Dans une optique purement RH et de mobilité professionnelle, le groupe ADP a mis en place depuis le 12 janvier une plateforme digitale baptisée « Passerelles », avec inscription sur volontariat des collaborateurs. Passerelles vise à accompagner de manière dynamique les mobilités, en étant centrée sur la bonne compréhension des compétences individuelles, pour accompagner au mieux de possibles parcours professionnels. Passerelles vise à accompagner de manière dynamique les mobilités, en étant centrée sur la bonne compréhension des compétences individuelles, pour accompagner au mieux de possibles parcours professionnels. Chaque collaborateur peut s'inscrire et renseigner ses compétences, expériences et aspirations. Ensuite, l’IA générative intégrée dans Passerelles amène de la performance en personnalisant les approches. La forte valeur ajoutée réside ainsi dans le "matching", le rapprochement entre les compétences du salarié et les opportunités. 

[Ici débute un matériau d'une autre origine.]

-- ==== Sys2Proof/Machine/Distributor.lean ====
section
/-!
DEFINITION. From the ready set to running tasks, and back: LAUNCH_SELECT, GANG_PLACEMENT, PREEMPTION, PREEMPTION_SAVE and RESTORE
(20 R408 to R418).
-/
namespace Sys2Proof.Machine

/-! ## Prerequisites and priority (20 R408, R409) -/

/-- A prerequisite word that the test finds full, with the clock that it gives. -/
def State.preqMet (s : State) (k : Task) (va : Nat) : Option Clock :=
  match s.xlate (s.gateDie k.fn) k.fn va false with
  | .ok p _ => if s.full p.loc && s.firstAt (p.loc / 8) k.order true then some (s.acqClk p.loc) else none
  | .fault _ => none

/-- Tests the words that a ready launch still waits for; one found full stays satisfied. -/
def State.testPreq (s : State) (k : Task) : Task :=
  if k.st != .ready || k.status != 0 then k
  else k.preq.foldl (fun (k' : Task) y =>
    match (if y.2 then none else s.preqMet k y.1) with
    | none => { k' with preq := k'.preq ++ [y] }
    | some c => { k' with preq := k'.preq ++ [(y.1, true)], clock := k'.clock.join c }) { k with preq := [] }

/-- A prerequisite word of a ready launch whose page is missing, with the cause: asked for as LDF would (20 R408). A page that was
failed is not asked for again. -/
def State.preqPage (s : State) (k : Task) : Option (Nat × Cause) :=
  if k.st != .ready || k.status != 0 || !(match k.wait with | some w => w.woken && !w.failed | none => true) then none
  else k.preq.findSome? fun y =>
    if y.2 then none else match s.xlate (s.gateDie k.fn) k.fn y.1 false with
      | .ok _ _ => none
      | .fault c => some (y.1 / 2 ^ 16, c)

/-- Asks for the page of a prerequisite word. -/
def State.askPreq (s : State) (k : Task) : State :=
  match s.preqPage k with
  | none => s
  | some (page, c) =>
    let (s, w) := s.fault (s.gateDie k.fn) 7 k.fn page c 0
    s.setTask k.tid fun k => { k with wait := some w }

/-- Effective priority: a waiting launch ages, a running task does not. [DESIGN CHOICE, log 79] -/
def State.effPrio (s : State) (k : Task) : Nat :=
  if k.live && k.st != .chosen then k.prio
  else Nat.min 7 (k.prio + (Config.headgate s.tick - Config.headgate k.since) / 2 ^ 20)

/-- A launch whose prerequisites are met, or a suspended task that nothing holds back. -/
def Task.eligible (k : Task) : Bool :=
  k.status == 0 && !k.held && waitOver k.wait && (k.st == .suspended || (k.st == .ready && k.preq.all (·.2)))

/-- The first of two goes first: effective priority, longer wait, lower queue. -/
def State.goesFirst (s : State) (a b : Task) : Bool :=
  let x := s.effPrio a
  let y := s.effPrio b
  y < x || (x == y && (a.since < b.since || (a.since == b.since && a.q < b.q)))

/-- The launch that the headgate would pass next. -/
def State.candidate (s : State) (fn : Nat) : Option Task :=
  (s.tasks.filter fun k => k.fn == fn && k.eligible).foldl (fun a k => match a with
    | none => some k
    | some x => if s.goesFirst k x then some k else a) none

/-- A pre-emption of the partition is asked for or under way. -/
def State.stopping (s : State) (fn : Nat) : Bool := (s.fn fn).halt != [] || (s.fn fn).tear != [] || (s.fn fn).halted

/-- The candidate can be passed to the distributor, and its first gang placed. -/
def State.maySelect (s : State) (fn : Nat) : Bool :=
  !s.stopping fn && !(s.tasks.any fun k => k.fn == fn && k.st == .chosen) &&
  (match s.candidate fn with | some k => (s.nextPlaces k).isSome | none => false)

/-- A test of prerequisites would find something. -/
def State.mayTest (s : State) (fn : Nat) : Bool :=
  s.tasks.any fun k => k.fn == fn && (k.preq != (s.testPreq k).preq || (s.preqPage k).isSome)

/-- The constant image and the segment sets of a launch; a descriptor that is not well formed comes with V = 0. -/
def State.readImage (s : State) (k : Task) : Vx (List Byte × List (List Seg)) :=
  let v := s.gateView k.fn k.wait
  (s.vaBytes v k.cimg 1984).bind fun im =>
  (vxAll (fun i => (s.vaWords v (k.segset + 128 * i) 16).bind fun w =>
      .ok ((List.range 8).map fun j =>
        let d : Seg := ⟨w.getD (2 * j) 0, w.getD (2 * j + 1) 0⟩
        if d.wf k.absz then d else { d with lo := d.lo &&& ~~~(1#64 <<< 63) }))
    (List.range (if k.perslot then 8 else 1))).bind fun sg => .ok (im, sg)

/-- LAUNCH_SELECT: tests prerequisites, then passes the first eligible launch to the distributor where its first gang fits. -/
def execLaunchSelect (s : State) : Out1 :=
  let fn := s.op.fn
  if !(s.mayTest fn || s.maySelect fn) then .fault .notEnabled
  else
    let s : State := { s with tasks := s.tasks.map fun k => if k.fn == fn then s.testPreq k else k }
    let s := (s.tasks.filter fun k => k.fn == fn).foldl State.askPreq s
    match (if s.maySelect fn then s.candidate fn else none) with
    | none => .next s
    | some k =>
      if k.st = .suspended then .next (s.setTask k.tid fun k => { k with st := .chosen })
      else
        match s.readImage k with
        | .page s w => .next (s.setTask k.tid fun k => { k with wait := some w })
        | .bad _ => .next (s.setTask k.tid fun k => { k with status := 3, detail := 11, wait := none })
        | .ok (im, sg) =>
          .next (s.setTask k.tid fun k => { k with st := .chosen, wait := none, image := im, segs := sg })

/-! ## Placing (20 R410) -/

/-- The restore chain of a re-execution is over, or there is none (08 R216). -/
def State.chainOver (s : State) (k : Task) : Bool :=
  match k.chain with
  | none => true
  | some c => ((s.cmd? c).map fun x => x.st == .finished).getD true

/-- A task's next gang can be placed now. -/
def State.mayPlace (s : State) (k : Task) (saved : Bool) : Bool :=
  k.live && k.status == 0 && !(s.fn k.fn).halted && (k.saved != []) == saved && s.chainOver k && (s.nextPlaces k).isSome

/-- What a chosen task becomes when its first gang stands. -/
def Task.placed (k : Task) : Task := { k with st := if k.rerun then .rerun else .running }

/-- GANG_PLACEMENT: one gang whole, its threads started. -/
def execGangPlacement (s : State) : Out1 :=
  match s.task? s.op.task with
  | none => .fault .notEnabled
  | some k =>
    if !s.mayPlace k false then .fault .notEnabled
    else
      match s.nextPlaces k, k.nextGang with
      | some l, some g =>
        let s := (l.foldl (fun s x => s.installVcore k x) s).stand l
        .next (s.setTask k.tid fun k => { k.placed with placedGangs := k.placedGangs ++ [g] })
      | _, _ => .fault .notEnabled

/-- Waits of a withdrawn thread are made anew (20 R415): a page is asked for again, and a wait list is joined again. -/
def Thread.again' (t : Thread) (order : Nat) : Thread :=
  { t with
    park := match t.park with
      | some (.page w) => if w.failed then some (.page w) else none
      | some (.stf _ _ _) => none
      | p => p,
    windows := t.windows.map fun w => match w.res with
      | .wait (.defer (.page p) i sh) => { w with res := .wait (.defer (.page { p with woken := true }) i sh) }
      | .wait (.defer (.full k _) i sh) => { w with res := .wait (.defer (.full k (order + w.wid)) i sh) }
      | _ => w,
    runnels := t.runnels.map fun y => { y with wait := y.wait.map fun w => { w with woken := true } } }

/-- The last number that a thread's windows take in the order. -/
def Thread.lastWid (t : Thread) : Nat := t.windows.foldl (fun n w => Nat.max n w.wid) 0

/-- The threads of a list are withdrawn, one after another. [DEDUCED, log 63] -/
def State.withdraw (s : State) (l : List Thread) : List Thread × State :=
  l.foldl (fun (a : List Thread × State) t =>
    (a.1 ++ [t.again' a.2.order], { a.2 with order := a.2.order + t.lastWid + 1 })) ([], s)

/-- RESTORE: one gang of a suspended task comes back. -/
def execRestore (s : State) : Out1 :=
  match s.task? s.op.task with
  | none => .fault .notEnabled
  | some k =>
    if !s.mayPlace k true then .fault .notEnabled
    else
      match s.nextPlaces k with
      | none => .fault .notEnabled
      | some l =>
        let gang := k.nextSaved
        let s := (gang.zip l).foldl (fun s y =>
          let (ts, s) := s.withdraw y.1.threads
          s.restoreVcore k { y.1 with threads := ts } y.2) s
        let vus := gang.map (·.vc.vu)
        let wake (m : MatQ) : MatQ :=
          if vus.contains m.vu then { m with page := m.page.map fun w => { w with woken := true } } else m
        let s : State := ({ s with matq := s.matq.map wake } : State).stand l
        let s := (s.cmds.filter fun c => vus.contains c.vu).foldl State.resend s
        .next (s.setTask k.tid fun k =>
          { k.placed with saved := k.saved.filter fun y => !vus.contains y.vc.vu })

/-! ## Pre-emption (20 R413 to R415) -/

/-- The state with some tasks off their cores, for the choice of victims. -/
def State.without (s : State) (ts : List Nat) : State :=
  { s with vcores := s.vcores.filter fun v => !ts.contains v.task, threads := s.threads.filter fun t => !ts.contains t.task }

/-- The first of two running tasks is the earlier victim: lower priority, later accepted. -/
def victimFirst (a b : Task) : Bool := a.prio < b.prio || (a.prio == b.prio && b.tid < a.tid)

/-- Puts a victim in its place. -/
def insertVictim (x : Task) : List Task → List Task
  | [] => [x]
  | y :: t => if victimFirst x y then x :: y :: t else y :: insertVictim x t

/-- Whole tasks until the launch's first gang fits; none where even all would not do. -/
def State.victims (s : State) (k : Task) : List Task → List Nat → Option (List Nat)
  | l, got =>
    match l with
    | [] => none
    | v :: t =>
      let got := got ++ [v.tid]
      if ((s.without got).nextPlaces k).isSome then some got else s.victims k t got

/-- The launch that waits for room: one that has been chosen and not placed, or the one that would be chosen next. -/
def State.needsRoom (s : State) (fn : Nat) : Option Task :=
  (s.tasks.find? fun k => k.fn == fn && k.st == .chosen && k.status == 0).or (s.candidate fn)

/-- A task has a vcore that stands on a core. -/
def State.stands (s : State) (k : Task) : Bool := s.vcores.any fun v => v.task == k.tid && v.placed && !v.ended

/-- The victims of the pre-emption that the next launch needs. -/
def State.launchVictims (s : State) (fn : Nat) : List Nat :=
  match s.needsRoom fn with
  | none => []
  | some k =>
    if (s.nextPlaces k).isSome then []
    else
      let low := (s.tasks.filter fun x => x.fn == fn && (x.st == .running || x.st == .rerun) && x.status == 0 && s.stands x &&
        x.prio < s.effPrio k)
      (s.victims k (low.foldr insertVictim []) []).getD []

/-- A pre-emption is asked for. -/
def State.preempts (s : State) (fn : Nat) : Bool :=
  let f := s.fn fn
  !f.halted && (f.halt != [] || f.tear != [] || s.launchVictims fn != [])

/-- A thread of the partition is on its way to another slot (20 R415). -/
def State.migrating (s : State) (fn : Nat) : Bool :=
  s.threads.any fun t => t.fw.isNone && s.fnOf t == fn && (match t.park with | some (.moving _ _) => true | _ => false)

/-- PREEMPTION: every core of the partition stops; every thread stands at an instruction boundary. -/
def execPreemption (s : State) : Out1 :=
  let fn := s.op.fn
  if !s.preempts fn || s.migrating fn then .fault .notEnabled
  else
    let vs := if (s.fn fn).halt = [] && (s.fn fn).tear = [] then (s.launchVictims fn).map (·, false) else []
    .next (s.setFn fn fun f => { f with halt := f.halt ++ vs, halted := true })

/-- What a suspended thread leaves behind: the elements that its read runnels hold are fetched again (02 R74). -/
def Thread.unbuffered (t : Thread) : Thread := { t with runnels := t.runnels.map fun y => { y with ahead := [] } }

/-- Something of a task is left to be saved or placed: a task whose vcores have all ended is only waiting for its end. -/
def State.suspendable (s : State) (k : Task) : Bool := s.stands k || k.saved != [] || k.nextGang.isSome

/-- Write elements of a task are still to be drained before its save; one that waits for a page is saved with its thread (02 R74,
20 R415). -/
def State.undrained (s : State) (tid : Nat) : Bool :=
  s.threads.any fun t => t.task == tid && t.fw.isNone && t.runnels.any fun y =>
    y.pushed != [] && (match y.wait with | some w => w.woken | none => true)

/-- Saves a task whole: it waits in the ready set (20 R414, R417); its MMAs that have not been performed rewind (14 R353). [DESIGN CHOICE, log 64] -/
def State.suspendTask (s : State) (tid : Nat) (held : Bool) : State :=
  let mine := s.vcores.filter fun v => v.task == tid && v.placed && !v.ended
  let saved := mine.map fun v =>
    (⟨{ v with resident := false }, (s.threads.filter fun t => t.vu == v.vu && t.fw.isNone).map Thread.unbuffered⟩ : Saved)
  let s := mine.foldl (fun s v =>
    ((s.saveVcore v.vu).setVcore v.vu fun v => { v with placed := false, resident := false }).remap v.vu) s
  let vus := mine.map (·.vu)
  let s : State := { s with
    vcores := s.vcores.filter fun v => !vus.contains v.vu,
    threads := s.threads.filter fun t => !(t.task == tid && t.fw.isNone),
    matq := s.matq.map fun m => if m.vu / 1024 == tid then { m.rewound with core := 4096 } else m }
  let now := s.tick
  (s.setTask tid fun k => { k with st := .suspended, saved := k.saved ++ saved, held := held || k.held, since := now }).recount
    (mine.map (·.core)).eraseDups

/-- The task can be acted on by a halt: it runs, or is on its way to it, and has not ended. -/
def State.stoppable (s : State) (tid : Nat) : Bool := match s.task? tid with | some k => k.live && k.status == 0 | none => false

/-- A halt suspends a task. -/
def State.haltTask (s : State) (x : Nat × Bool) : State :=
  match s.task? x.1 with
  | some k => if s.stoppable x.1 && s.suspendable k then s.suspendTask x.1 x.2 else s
  | none => s

/-- A halt tears a task down: its vcores leave their cores with nothing saved (20 R411). -/
def State.endTask (s : State) (x : Nat × Nat) : State :=
  match s.task? x.1 with
  | some k => if s.stoppable x.1 then
      ({ s with threads := s.threads ++ k.saved.flatMap (·.threads) } : State).stopTask x.1 5 x.2 else s
  | none => s

/-- PREEMPTION_SAVE: the victims are saved, torn-down tasks end, and the other tasks go on from their boundaries. A ready set that is
full now is signalled (20 R421). -/
def execPreemptionSave (s : State) : Out1 :=
  let fn := s.op.fn
  let f := s.fn fn
  if !f.halted || f.halt.any fun x => s.undrained x.1 then .fault .notEnabled
  else
    let full := s.queuesFull fn
    let s := f.halt.foldl State.haltTask (f.tear.foldl State.endTask s)
    let mine := s.threads.filter fun t => t.fw.isNone && s.fnOf t == fn
    let (ts, s) := s.withdraw mine
    let s : State := { s with threads := s.threads.map fun t => (ts.find? fun x => x.uid == t.uid).getD t }
    let s := (s.setFn fn fun f => { f with halt := [], tear := [], halted := false }).refill
    .next (if !full && s.queuesFull fn then s.msix fn 0 else s)

end Sys2Proof.Machine
end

Pour les salariés, une lecture automatisée de premiers éléments de profil permet de suggérer des informations pertinentes. Il peut ainsi se voir proposer des passerelles métiers au sein du Groupe ADP, découvrir des opportunités de mobilités et de formation avec des recommandations personnalisées en fonction de son profil, comprendre les écarts de compétences pour se projeter dans une mobilité. Pour les RH, c'est un outil de facilitation et d'intelligence collective pour le recrutement interne, l'anticipation des compétences clés, et la projection individuelle de carrière, avec dans quelques semaines les actions de développement et de formations possibles. 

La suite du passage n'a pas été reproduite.